» Work required
Your task is to copy the stretch of lines in the records below that begins with the line containing "exact foldr_keeps (fun" and ends with the line containing "(bumpAt die ev subs owner n s).sys", exactly as written, with nothing added.

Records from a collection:
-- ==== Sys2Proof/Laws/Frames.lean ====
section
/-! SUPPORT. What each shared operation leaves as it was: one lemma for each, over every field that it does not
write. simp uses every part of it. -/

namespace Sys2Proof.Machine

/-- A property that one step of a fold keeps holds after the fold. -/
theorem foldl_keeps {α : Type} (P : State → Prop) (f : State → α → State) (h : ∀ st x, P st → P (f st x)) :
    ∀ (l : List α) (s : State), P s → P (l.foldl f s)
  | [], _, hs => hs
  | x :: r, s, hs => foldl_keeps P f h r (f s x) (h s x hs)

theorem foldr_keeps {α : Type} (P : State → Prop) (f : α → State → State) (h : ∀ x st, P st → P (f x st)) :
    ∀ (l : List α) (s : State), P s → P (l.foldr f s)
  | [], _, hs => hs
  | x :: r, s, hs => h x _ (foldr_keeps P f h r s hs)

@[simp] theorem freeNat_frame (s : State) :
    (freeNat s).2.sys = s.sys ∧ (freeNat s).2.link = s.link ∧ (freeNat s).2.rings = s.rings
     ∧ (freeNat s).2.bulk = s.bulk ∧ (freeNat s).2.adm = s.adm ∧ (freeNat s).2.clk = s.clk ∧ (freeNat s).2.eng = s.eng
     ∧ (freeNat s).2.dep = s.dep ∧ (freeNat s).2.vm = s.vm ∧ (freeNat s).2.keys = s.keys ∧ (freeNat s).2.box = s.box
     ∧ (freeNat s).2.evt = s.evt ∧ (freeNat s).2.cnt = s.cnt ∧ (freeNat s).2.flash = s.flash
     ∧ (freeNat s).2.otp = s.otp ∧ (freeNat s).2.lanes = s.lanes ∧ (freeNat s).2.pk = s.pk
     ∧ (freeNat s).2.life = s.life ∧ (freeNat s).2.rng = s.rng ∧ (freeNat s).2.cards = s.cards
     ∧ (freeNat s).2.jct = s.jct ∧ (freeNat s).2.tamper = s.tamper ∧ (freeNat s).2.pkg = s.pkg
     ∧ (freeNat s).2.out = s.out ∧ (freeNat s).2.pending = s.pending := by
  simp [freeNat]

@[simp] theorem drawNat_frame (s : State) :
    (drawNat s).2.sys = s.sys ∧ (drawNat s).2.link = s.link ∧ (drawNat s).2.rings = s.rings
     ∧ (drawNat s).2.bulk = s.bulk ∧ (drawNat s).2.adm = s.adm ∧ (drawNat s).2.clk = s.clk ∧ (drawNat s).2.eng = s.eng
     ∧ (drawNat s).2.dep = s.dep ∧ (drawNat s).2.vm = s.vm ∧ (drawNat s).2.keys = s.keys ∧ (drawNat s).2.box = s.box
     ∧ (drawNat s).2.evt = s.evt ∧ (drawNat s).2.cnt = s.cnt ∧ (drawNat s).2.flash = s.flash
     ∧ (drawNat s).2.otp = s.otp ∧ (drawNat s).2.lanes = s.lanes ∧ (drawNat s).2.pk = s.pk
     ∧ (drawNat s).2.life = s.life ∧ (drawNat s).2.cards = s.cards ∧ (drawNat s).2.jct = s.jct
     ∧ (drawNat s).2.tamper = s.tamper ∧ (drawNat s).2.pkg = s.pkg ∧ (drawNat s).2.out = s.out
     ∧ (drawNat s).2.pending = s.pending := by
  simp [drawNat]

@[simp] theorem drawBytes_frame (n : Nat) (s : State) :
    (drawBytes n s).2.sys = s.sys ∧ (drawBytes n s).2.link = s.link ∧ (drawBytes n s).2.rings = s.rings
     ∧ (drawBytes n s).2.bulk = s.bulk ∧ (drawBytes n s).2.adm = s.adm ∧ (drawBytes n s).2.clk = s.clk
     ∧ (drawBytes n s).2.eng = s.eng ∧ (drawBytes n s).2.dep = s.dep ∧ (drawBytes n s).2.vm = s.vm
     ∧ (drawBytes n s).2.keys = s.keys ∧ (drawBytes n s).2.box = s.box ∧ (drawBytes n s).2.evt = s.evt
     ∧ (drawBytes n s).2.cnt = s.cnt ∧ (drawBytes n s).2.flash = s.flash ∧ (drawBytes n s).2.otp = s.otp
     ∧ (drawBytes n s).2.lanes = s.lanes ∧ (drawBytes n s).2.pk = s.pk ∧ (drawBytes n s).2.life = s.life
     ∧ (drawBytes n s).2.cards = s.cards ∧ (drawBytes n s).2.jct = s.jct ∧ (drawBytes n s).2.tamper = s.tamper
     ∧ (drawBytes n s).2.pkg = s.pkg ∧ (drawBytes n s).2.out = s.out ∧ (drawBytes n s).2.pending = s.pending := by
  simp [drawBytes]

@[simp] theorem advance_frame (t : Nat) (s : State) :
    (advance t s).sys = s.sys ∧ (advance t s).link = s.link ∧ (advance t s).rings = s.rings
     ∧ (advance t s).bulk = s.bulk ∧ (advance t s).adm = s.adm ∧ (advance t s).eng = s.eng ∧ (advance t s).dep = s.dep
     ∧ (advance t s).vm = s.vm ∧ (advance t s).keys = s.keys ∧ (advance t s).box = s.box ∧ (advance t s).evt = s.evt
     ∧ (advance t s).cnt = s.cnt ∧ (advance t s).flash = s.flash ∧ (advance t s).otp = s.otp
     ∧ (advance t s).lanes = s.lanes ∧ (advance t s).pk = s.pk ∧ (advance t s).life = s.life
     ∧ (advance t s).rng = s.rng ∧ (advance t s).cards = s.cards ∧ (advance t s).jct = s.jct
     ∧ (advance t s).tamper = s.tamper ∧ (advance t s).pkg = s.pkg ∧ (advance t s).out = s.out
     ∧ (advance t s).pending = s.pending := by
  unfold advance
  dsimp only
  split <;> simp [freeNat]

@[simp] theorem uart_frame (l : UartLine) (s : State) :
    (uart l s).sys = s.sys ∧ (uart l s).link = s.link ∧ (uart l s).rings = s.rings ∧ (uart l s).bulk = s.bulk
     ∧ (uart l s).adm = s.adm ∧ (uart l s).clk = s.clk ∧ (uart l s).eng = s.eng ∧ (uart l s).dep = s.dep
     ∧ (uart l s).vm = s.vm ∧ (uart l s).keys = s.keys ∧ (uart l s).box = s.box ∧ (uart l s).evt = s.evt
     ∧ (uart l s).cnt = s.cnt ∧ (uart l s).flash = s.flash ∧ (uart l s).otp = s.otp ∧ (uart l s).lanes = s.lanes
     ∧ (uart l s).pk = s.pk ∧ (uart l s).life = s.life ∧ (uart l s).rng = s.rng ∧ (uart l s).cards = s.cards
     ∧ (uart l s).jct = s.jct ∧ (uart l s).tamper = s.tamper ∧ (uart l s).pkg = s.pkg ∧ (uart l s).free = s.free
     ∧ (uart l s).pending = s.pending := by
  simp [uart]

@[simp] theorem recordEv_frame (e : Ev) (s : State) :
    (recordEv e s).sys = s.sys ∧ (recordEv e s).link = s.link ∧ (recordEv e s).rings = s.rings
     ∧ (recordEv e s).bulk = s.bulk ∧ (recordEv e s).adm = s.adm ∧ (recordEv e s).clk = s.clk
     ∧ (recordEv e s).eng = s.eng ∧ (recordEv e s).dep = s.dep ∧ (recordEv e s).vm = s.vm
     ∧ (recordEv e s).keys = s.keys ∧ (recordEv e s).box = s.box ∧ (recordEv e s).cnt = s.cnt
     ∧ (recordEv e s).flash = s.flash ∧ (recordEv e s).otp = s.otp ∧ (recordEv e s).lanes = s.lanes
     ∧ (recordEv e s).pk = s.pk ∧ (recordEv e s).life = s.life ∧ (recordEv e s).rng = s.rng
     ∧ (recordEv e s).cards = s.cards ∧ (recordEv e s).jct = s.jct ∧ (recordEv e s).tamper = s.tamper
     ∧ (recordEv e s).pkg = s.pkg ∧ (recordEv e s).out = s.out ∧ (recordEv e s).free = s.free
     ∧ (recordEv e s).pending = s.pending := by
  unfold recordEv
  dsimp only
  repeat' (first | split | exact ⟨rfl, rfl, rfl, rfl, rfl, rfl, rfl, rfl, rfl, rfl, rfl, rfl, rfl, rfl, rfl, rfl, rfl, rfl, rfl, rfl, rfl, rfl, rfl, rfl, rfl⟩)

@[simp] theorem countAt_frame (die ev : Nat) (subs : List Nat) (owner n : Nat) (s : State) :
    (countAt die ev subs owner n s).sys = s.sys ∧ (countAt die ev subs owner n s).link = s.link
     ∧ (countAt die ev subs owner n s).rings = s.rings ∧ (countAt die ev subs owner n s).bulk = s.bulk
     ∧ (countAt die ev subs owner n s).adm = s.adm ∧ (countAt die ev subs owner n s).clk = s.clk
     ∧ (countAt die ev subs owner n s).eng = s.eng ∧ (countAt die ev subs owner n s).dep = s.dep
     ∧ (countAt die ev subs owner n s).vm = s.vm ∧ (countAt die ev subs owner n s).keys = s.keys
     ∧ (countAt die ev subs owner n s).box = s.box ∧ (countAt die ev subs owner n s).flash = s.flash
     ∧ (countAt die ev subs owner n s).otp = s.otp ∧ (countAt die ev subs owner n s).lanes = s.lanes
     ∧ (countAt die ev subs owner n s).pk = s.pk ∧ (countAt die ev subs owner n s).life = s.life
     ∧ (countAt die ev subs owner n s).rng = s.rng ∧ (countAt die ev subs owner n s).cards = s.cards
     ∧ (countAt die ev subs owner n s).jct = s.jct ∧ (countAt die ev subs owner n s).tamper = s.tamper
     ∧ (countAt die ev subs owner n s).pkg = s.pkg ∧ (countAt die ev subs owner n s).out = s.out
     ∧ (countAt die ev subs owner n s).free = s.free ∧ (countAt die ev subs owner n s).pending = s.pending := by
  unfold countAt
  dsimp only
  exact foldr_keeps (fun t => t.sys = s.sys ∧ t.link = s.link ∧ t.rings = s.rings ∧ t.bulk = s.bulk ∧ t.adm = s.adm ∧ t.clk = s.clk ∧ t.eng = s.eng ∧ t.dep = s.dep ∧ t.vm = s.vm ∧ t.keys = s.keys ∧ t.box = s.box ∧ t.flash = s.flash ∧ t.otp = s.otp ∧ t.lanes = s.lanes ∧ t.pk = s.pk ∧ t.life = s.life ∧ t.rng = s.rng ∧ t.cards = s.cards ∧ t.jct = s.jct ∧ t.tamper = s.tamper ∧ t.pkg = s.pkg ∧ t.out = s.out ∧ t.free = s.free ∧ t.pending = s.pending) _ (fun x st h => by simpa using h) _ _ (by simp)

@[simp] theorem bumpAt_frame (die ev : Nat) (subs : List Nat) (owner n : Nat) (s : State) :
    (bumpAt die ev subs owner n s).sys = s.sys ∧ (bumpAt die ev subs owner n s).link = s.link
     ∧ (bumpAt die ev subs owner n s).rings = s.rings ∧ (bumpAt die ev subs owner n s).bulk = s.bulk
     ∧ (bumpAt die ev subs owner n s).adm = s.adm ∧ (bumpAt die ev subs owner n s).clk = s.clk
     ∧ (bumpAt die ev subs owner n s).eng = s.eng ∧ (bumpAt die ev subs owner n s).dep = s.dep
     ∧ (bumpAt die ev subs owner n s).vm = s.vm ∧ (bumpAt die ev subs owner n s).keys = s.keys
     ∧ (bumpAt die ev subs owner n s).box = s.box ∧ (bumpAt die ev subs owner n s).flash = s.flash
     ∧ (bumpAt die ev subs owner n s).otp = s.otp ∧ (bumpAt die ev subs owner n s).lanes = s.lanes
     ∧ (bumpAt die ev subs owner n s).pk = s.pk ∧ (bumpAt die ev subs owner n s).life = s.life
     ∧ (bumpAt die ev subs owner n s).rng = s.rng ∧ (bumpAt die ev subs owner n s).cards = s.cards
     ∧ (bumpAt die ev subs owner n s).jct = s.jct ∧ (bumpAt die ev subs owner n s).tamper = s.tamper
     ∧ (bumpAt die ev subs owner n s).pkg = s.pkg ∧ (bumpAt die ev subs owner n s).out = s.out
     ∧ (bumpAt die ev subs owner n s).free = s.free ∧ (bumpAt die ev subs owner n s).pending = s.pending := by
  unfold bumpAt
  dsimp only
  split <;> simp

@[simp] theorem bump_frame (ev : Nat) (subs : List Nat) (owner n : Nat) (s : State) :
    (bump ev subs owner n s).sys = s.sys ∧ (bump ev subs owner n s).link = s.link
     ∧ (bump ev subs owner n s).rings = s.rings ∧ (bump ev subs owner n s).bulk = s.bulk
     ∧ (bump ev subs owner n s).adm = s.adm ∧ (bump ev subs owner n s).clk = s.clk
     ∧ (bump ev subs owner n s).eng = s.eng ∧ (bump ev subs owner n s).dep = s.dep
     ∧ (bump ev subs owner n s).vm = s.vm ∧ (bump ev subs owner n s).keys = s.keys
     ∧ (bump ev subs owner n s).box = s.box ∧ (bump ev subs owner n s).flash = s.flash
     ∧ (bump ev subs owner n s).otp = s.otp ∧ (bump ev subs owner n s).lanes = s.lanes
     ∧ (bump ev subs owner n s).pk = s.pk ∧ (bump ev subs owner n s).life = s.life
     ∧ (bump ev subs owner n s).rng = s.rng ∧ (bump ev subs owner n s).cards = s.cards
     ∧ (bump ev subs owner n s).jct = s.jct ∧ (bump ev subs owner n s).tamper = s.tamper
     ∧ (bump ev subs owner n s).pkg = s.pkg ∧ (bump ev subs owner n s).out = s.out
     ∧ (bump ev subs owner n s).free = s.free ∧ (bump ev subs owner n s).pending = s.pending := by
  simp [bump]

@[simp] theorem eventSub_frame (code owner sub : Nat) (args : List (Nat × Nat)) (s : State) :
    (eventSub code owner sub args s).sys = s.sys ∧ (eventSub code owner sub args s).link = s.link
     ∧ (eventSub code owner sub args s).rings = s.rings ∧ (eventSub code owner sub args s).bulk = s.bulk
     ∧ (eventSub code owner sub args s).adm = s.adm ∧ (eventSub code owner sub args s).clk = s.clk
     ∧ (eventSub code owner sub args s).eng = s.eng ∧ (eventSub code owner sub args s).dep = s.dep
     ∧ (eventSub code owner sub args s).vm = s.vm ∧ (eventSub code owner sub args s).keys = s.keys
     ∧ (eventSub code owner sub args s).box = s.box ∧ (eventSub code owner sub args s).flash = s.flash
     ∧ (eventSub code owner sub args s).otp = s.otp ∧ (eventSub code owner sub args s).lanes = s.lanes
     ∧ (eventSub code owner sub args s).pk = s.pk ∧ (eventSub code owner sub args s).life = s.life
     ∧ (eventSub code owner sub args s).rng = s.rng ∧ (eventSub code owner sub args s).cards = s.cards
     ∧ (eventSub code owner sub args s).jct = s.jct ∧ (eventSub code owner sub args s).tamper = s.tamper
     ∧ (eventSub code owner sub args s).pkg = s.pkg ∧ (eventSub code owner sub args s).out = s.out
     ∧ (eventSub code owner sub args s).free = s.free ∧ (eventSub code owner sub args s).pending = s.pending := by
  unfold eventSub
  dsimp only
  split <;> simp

» Response to this task
  exact foldr_keeps (fun t => t.sys = s.sys ∧ t.link = s.link ∧ t.rings = s.rings ∧ t.bulk = s.bulk ∧ t.adm = s.adm ∧ t.clk = s.clk ∧ t.eng = s.eng ∧ t.dep = s.dep ∧ t.vm = s.vm ∧ t.keys = s.keys ∧ t.box = s.box ∧ t.flash = s.flash ∧ t.otp = s.otp ∧ t.lanes = s.lanes ∧ t.pk = s.pk ∧ t.life = s.life ∧ t.rng = s.rng ∧ t.cards = s.cards ∧ t.jct = s.jct ∧ t.tamper = s.tamper ∧ t.pkg = s.pkg ∧ t.out = s.out ∧ t.free = s.free ∧ t.pending = s.pending) _ (fun x st h => by simpa using h) _ _ (by simp)

@[simp] theorem bumpAt_frame (die ev : Nat) (subs : List Nat) (owner n : Nat) (s : State) :
    (bumpAt die ev subs owner n s).sys = s.sys ∧ (bumpAt die ev subs owner n s).link = s.link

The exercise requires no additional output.